Similarly, a parent who responded to the survey conducted by the Kuwait Times, said that children do not even study at home. They are too preoccupied with playing video games.
From a student’s perspective, online education in Kuwait is doing them harm psychologically. Six hours of online education is too depressing. The student would rather attend classes in school so that he could have fun together with his classmates.
Are Protocols Being Followed by Schools?
Current protocols state that if a student tests positive for COVID-19, schools should reschedule the final test of the affected student. Final exams cannot be given online. Students have to go to school and take it on campus.
However, some posts on social media claimed that this regulation wasn’t implemented at a local school. They said that the school would fail students on their final exams if they were unable to take them on the initial scheduled date because of infection with COVID-19.

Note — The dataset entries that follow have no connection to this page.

/-- A command that writes an image ends, or writes the next words; `done` is what its end does besides. -/
theorem Does.imageGoes {L : List Zone} {m : Nat} {w : ImageRun} {off : Bool} {done : State → State} {s x : State}
    (hz : ([.regs, .flt, .port0, .port1, .ldg].all fun z => L.contains z) = true) (hd : ∀ t, Does L s t → Does L s (done t)) (h : Does L s x) :
    Does L s (imageGoes m w off done x) := by
  have sub : ∀ {M : List Zone}, (M.all fun z => ([.regs, .flt, .port0, .port1, .ldg] : List Zone).contains z) = true → (M.all fun z => L.contains z) = true := by
    intro M hM
    refine List.all_eq_true.2 fun z hm => List.all_eq_true.1 hz z ?_
    have := List.all_eq_true.1 hM z hm
    simpa using this
  have hs := Does.step (hostStore_does (boxPort m) w.addr (w.todo.take writeWords) x) (sub (by decide)) h
  unfold Machine.imageGoes
  dsimp only
  split
  · exact Does.step (ldgComplete_does ..) (sub (by decide)) h
  · split
    · exact Does.step (ldgComplete_does ..) (sub (by decide)) h
    · split
      · exact Does.step (ldgComplete_does ..) (sub (by decide)) (hd _ hs)
      · exact Does.step (setWait_does ..) (sub (by decide)) hs

theorem exportGroup_does (c g : Nat) (ws : List DWord) (burst : List Nat) (who : Word) (s : State) : Does [.regs, .flt, .port0, .port1, .hbm] s (exportGroup c g ws burst who s).2.2 := by
  unfold exportGroup
  repeat' (first
    | with_reducible (first
        | exact Does.refl _ _ | assumption | apply Does.ite | apply Does.step (readFailed_does ..))
    | exact fun _ h => h | exact fun h => h | exact fun _ => ⟨rfl, rfl⟩ | exact ⟨rfl, rfl⟩ | decide | intro _ _ _ | intro _ _ | split | dsimp only)

theorem exportCourse_does (c hist : Nat) (gs : List Nat) (broken : Bool) (burst : List Nat) (who : Word) (s : State) : Does [.regs, .flt, .port0, .port1, .hbm] s (exportCourse c hist gs broken burst who s).2.2 := by
  unfold exportCourse
  repeat' (first
    | with_reducible (first
        | exact Does.refl _ _ | assumption | apply Does.ite | apply Does.foldl | apply Does.foldl1 | apply Does.foldl2 | apply Does.foldl22
        | apply Does.step (exportGroup_does ..))
    | exact fun _ h => h | exact fun h => h | exact fun _ => ⟨rfl, rfl⟩ | exact ⟨rfl, rfl⟩ | decide | intro _ _ _ | intro _ _ | split | dsimp only)

theorem exportStone_does (c n : Nat) (broken : Bool) (burst : List Nat) (who : Word) (s : State) : Does [.regs, .flt, .port0, .port1, .hbm] s (exportStone c n broken burst who s).2.2 := by
  unfold exportStone
  repeat' (first
    | with_reducible (first
        | exact Does.refl _ _ | assumption | apply Does.ite | apply Does.step (readFailed_does ..))
    | exact fun _ h => h | exact fun h => h | exact fun _ => ⟨rfl, rfl⟩ | exact ⟨rfl, rfl⟩ | decide | intro _ _ _ | intro _ _ | split | dsimp only)

theorem recallCourse_does (c hist : Nat) (mask : BitVec 64) (broken : Bool) (burst : List Nat) (who : Word) (g : Gather) (s : State) : Does [.regs, .flt, .port0, .port1, .hbm] s (recallCourse c hist mask broken burst who g s).2 := by
  unfold recallCourse
  repeat' (first
    | with_reducible (first
        | exact Does.refl _ _ | assumption | apply Does.ite | apply Does.step (readCourse_does (by assumption)))
    | exact fun _ h => h | exact fun h => h | exact fun _ => ⟨rfl, rfl⟩ | exact ⟨rfl, rfl⟩ | decide | intro _ _ _ | intro _ _ | split | dsimp only)

theorem checkGroup_does (c g : Nat) (ws : List DWord) (burst : List Nat) (who : Word) (s : State) : Does [.regs, .flt, .port0, .port1, .hbm] s (checkGroup c g ws burst who s).2 := by
  unfold checkGroup
  repeat' (first
    | with_reducible (first
        | exact Does.refl _ _ | assumption | apply Does.ite | apply Does.step (readFailed_does ..))
    | exact fun _ h => h | exact fun h => h | exact fun _ => ⟨rfl, rfl⟩ | exact ⟨rfl, rfl⟩ | decide | intro _ _ _ | intro _ _ | split | dsimp only)

theorem checkCourse_does (c : Nat) (gs : List Nat) (broken : Bool) (burst : List Nat) (who : Word) (j : LdgJob) (s : State) :
    Does [.regs, .flt, .port0, .port1, .hbm] s (checkCourse c gs broken burst who j s).2 := by
  unfold checkCourse
  split
  · exact Does.refl _ _
  · dsimp only
    apply Does.foldl2
    · intro a g h
      have k := Does.step (checkGroup_does c g (entryMet s burst c) burst who a.2) (by decide) h
      split
      · rename_i e; rw [e] at k; exact k
      · rename_i e; rw [e] at k; exact k
      · rename_i e; rw [e] at k; exact k
    · exact Does.refl _ _

theorem jobEnd_does (m status : Nat) (res : List Word) (s : State) : Does [.regs, .flt, .port0, .port1, .qry, .ldg] s (jobEnd m status res s) := by
  unfold jobEnd
  repeat' (first
    | with_reducible (first
        | exact Does.refl _ _ | assumption | apply Does.ite | apply Does.step (ldgComplete_does ..) | apply Does.step (replaceRead_does ..))
    | exact fun _ h => h | exact fun h => h | exact fun _ => ⟨rfl, rfl⟩ | exact ⟨rfl, rfl⟩ | decide | intro _ _ _ | intro _ _ | split | dsimp only)

theorem jobPut_does (m : Nat) (j : LdgJob) (s : State) : Does [.ldg] s (jobPut m j s) := by
  unfold jobPut
  repeat' (first
    | with_reducible (first
        | exact Does.refl _ _ | assumption | apply Does.ite | apply Does.step (modBox_does ..))
    | exact fun _ h => h | exact fun h => h | exact fun _ => ⟨rfl, rfl⟩ | exact ⟨rfl, rfl⟩ | decide | intro _ _ _ | intro _ _ | split | dsimp only)
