-- ==== Sys2Proof/Laws/RegMap.lean ====
section
/-!
SUPPORT. Where the registers that the host rows write lie: what the register map answers at their offsets.
-/
namespace Sys2Proof.Machine
set_option Elab.async false

/-- The map answers a register entry at its offset, outside the MSI-X table. -/
abbrev RegIsAt (r : Reg) (i j : Nat) : Prop := regAt (regOff r i j) = some (r, i, j) ∧ isMsix (regOff r i j) = false

theorem at_quoTxCtl : RegIsAt .quoTxCtl 0 0 := by decide +kernel
theorem at_quoTxqPop : RegIsAt .quoTxqPop 0 0 := by decide +kernel
theorem at_bedDlFc : ∀ i : Fin 64, RegIsAt .bedDlFc i 0 := by decide +kernel
theorem at_bedLaneCfg : ∀ i : Fin 256, RegIsAt .bedLaneCfg i 0 := by decide +kernel
theorem at_qryFindNs : RegIsAt .qryFindNs 0 0 := by decide +kernel
theorem at_memInject : RegIsAt .memInject 0 0 := by decide +kernel
theorem at_btrInject : RegIsAt .btrInject 0 0 := by decide +kernel
theorem at_mrtStreamCtl : ∀ i : Fin 48, RegIsAt .mrtStreamCtl i 0 := by decide +kernel
theorem at_mrtAccCtl : RegIsAt .mrtAccCtl 0 0 := by decide +kernel
theorem at_uplLinkCfg : ∀ i : Fin 64, RegIsAt .uplLinkCfg i 0 := by decide +kernel
theorem at_uplStreamMap : ∀ i : Fin 48, RegIsAt .uplStreamMap i 0 := by decide +kernel
theorem at_fltAck : RegIsAt .fltAck 0 0 := by decide +kernel
theorem at_fltAckUpto : RegIsAt .fltAckUpto 0 0 := by decide +kernel
theorem at_fltDpCtl : RegIsAt .fltDpCtl 0 0 := by decide +kernel
theorem at_fltSnapSeq : RegIsAt .fltSnapSeq 0 0 := by decide +kernel
theorem at_fltSnapSrc : RegIsAt .fltSnapSrc 0 0 := by decide +kernel
theorem at_hstOwner : RegIsAt .hstOwner 0 0 := by decide +kernel
theorem at_ldgMbSubmit : ∀ i : Fin 8, RegIsAt .ldgMbSubmit i 0 := by decide +kernel
theorem at_ldgMbAck : ∀ i : Fin 8, RegIsAt .ldgMbAck i 0 := by decide +kernel
theorem at_gauChCfg : ∀ i : Fin 72, RegIsAt .gauChCfg i 0 := by decide +kernel
theorem at_plbCtl : RegIsAt .plbCtl 0 0 := by decide +kernel
theorem at_hstDeviceId : RegIsAt .hstDeviceId 0 0 := by decide +kernel
theorem at_hstInstallPos : RegIsAt .hstInstallPos 0 0 := by decide +kernel
theorem at_quoSnapSel : RegIsAt .quoSnapSel 0 0 := by decide +kernel
theorem at_plbSnapSel : RegIsAt .plbSnapSel 0 0 := by decide +kernel
theorem at_gauSnapSel : RegIsAt .gauSnapSel 0 0 := by decide +kernel
theorem at_crsSnapSel : RegIsAt .crsSnapSel 0 0 := by decide +kernel
theorem at_qrySnapSel : RegIsAt .qrySnapSel 0 0 := by decide +kernel
theorem at_mrtSnapSel : RegIsAt .mrtSnapSel 0 0 := by decide +kernel
theorem at_bedSnapSel : ∀ i : Fin 32, RegIsAt .bedSnapSel i 0 := by decide +kernel

/-- A write at the offset of a register entry: refused, stopped on a KEEP bit, or taken by the entry. -/
theorem hostWrite_at {p : Nat} {w : Word} {r : Reg} {i j : Nat} (h : RegIsAt r i j) (s : State) :
    hostWrite p (regOff r i j) w s =
      if !mayWrite s p (regOff r i j) then .next (writeRefused s) else if keepChanged r i w then .refused .keepFieldChanged else .next (writeReg p r i j w s) := by
  unfold hostWrite
  split
  · rfl
  · rw [h.2, h.1]; rfl

/-- What a write of a register of kind RW without locks does: its RW fields take the written bits, and then the register's own effect. -/
theorem writeReg_plain {p : Nat} {r : Reg} {i j : Nat} {w : Word} {s : State} (h : regMask r .sqc = 0 ∧ regMask r .once = 0 ∧ regMask r .cb = 0 ∧
    regMask r .lk = 0) (ho : ownHome r = false) (hf : r ≠ .fltCtl) :
    writeReg p r i j w s = writeEffect p r i j (cell s r i j) w (setCell r i j (mergeMask (storeMask r) (cell s r i j) w) s) := by
  obtain ⟨h1, h2, h3, h4⟩ := h
  have hw : r ≠ .hstOwner := by rintro rfl; cases ho
  unfold writeReg
  rw [if_neg (by simp [h1]), if_neg (by simp [h2]), if_neg (by simp [h3]), if_neg hw]
  simp [h4, ho, hf]

theorem writeReg_owner (p i j : Nat) (w : Word) (s : State) : writeReg p .hstOwner i j w s = ownerWrite p w s := by
  unfold writeReg
  rw [if_neg (by decide), if_neg (by decide), if_neg (by decide), if_pos rfl]

theorem writeReg_once {p : Nat} {r : Reg} {i j : Nat} {w : Word} {s : State} (h : regMask r .sqc = 0) (ho : regMask r .once ≠ 0) :
    writeReg p r i j w s = onceWrite p r w s := by
  unfold writeReg
  rw [if_neg (by simp [h]), if_pos ho]

theorem writeReg_cb {p : Nat} {r : Reg} {i j : Nat} {w : Word} {s : State} (h : regMask r .sqc = 0 ∧ regMask r .once = 0) (ho : regMask r .cb ≠ 0) :
    writeReg p r i j w s = cbWrite r i w s := by
  unfold writeReg
  rw [if_neg (by simp [h.1]), if_neg (by simp [h.2]), if_pos ho]

theorem writeReg_sqc {p : Nat} {r : Reg} {i j : Nat} {w : Word} {s : State} (h : regMask r .sqc ≠ 0) :
    writeReg p r i j w s = sqcWrite r i w s := by
  unfold writeReg
  rw [if_pos h]

/-! ### Writes that take effect -/

theorem upNext_up {f : State → State} {s : State} (h : isUp s = true) : upNext f s = .next (f s) := by
  unfold upNext whenUp
  rw [if_pos h]

/-- A host row whose write takes effect. -/
theorem hostRow_may {p : Nat} {r : Reg} {i j : Nat} {w : Word} {s : State} (h : HostMay p r i j w s) (ha : RegIsAt r i j) :
    hostRow p (regOff r i j) w s = .next (writeReg p r i j w s) := by
  obtain ⟨h1, h2, h3, h4⟩ := h
  unfold hostRow
  rw [h1, h2, if_pos (by rfl), hostWrite_at ha, h3, h4]
  rfl

set_option maxRecDepth 20000 in
theorem ownHome_of {r : Reg} (h : hasEffect r = false) : ownHome r = false := by
  revert h
  cases r <;> decide

set_option maxRecDepth 20000 in
/-- A register without an effect of its own has none. -/
theorem writeEffect_of {r : Reg} (h : hasEffect r = false) (p i j : Nat) (old w : Word) (s : State) : writeEffect p r i j old w s = s := by
  unfold writeEffect
  split
  rotate_right
  · rfl
  all_goals exact absurd h (by decide)

end Sys2Proof.Machine
end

The principal of the school involved in this issue denied that such an instance occurred. The school complies with the regulations executed by the Ministry of Education.
Pros and Cons of Online Learning
The COVID-19 pandemic has changed how many things are done, with education being one of them. The decision to close schools across the country has pushed institutions to turn to online education in Kuwait. It challenged the administrators, teachers, and students to adapt quickly to the numerous changes that are constantly happening.
Online education in Kuwait and in different countries has its advantages and disadvantages.
Pros of Online Learning
Online learning provides teachers and students with the advantages of efficiency, accessibility, and affordability.
There are different tools, such as videos, podcasts, and online articles, that teachers can make use of to teach their students. Going beyond textbooks allows teachers to enrich the learning experience of students. At the same time, students can use different resources that may enhance their interest and understanding of the material. The availability of different media can be beneficial for students since these materials can suit their learning style.
Online learning will also enable students to attend classes wherever they are. They don’t need to travel to get to school, which may make it more convenient for some. This also helps cut down on costs for education.
Cons of Online Learning
However, online learning also has its disadvantages. With the different technologies used, students may get easily distracted in class. It would be easy for students to scroll through social media, but harder for teachers to monitor their behavior.
Internet connectivity and gadgets, which can be pricey investments, are also needed for online learning. Proper training for both teachers and students is needed so that they can maximize the use of the technology and resources available to them.
Apart from that, the speed and reliability of the internet connection within cities becomes crucial. Learning heavily relies on its use, and having a bad internet connection can hinder one from doing so effectively.
Lastly, with many hours spent at home by themselves, students can feel isolated. They lack interaction with their peers and teachers since there are no class lunches, activities, or time with friends after school. These social interactions are important for the development of children and also serve as a healthy way to cope with the pressures they feel at school.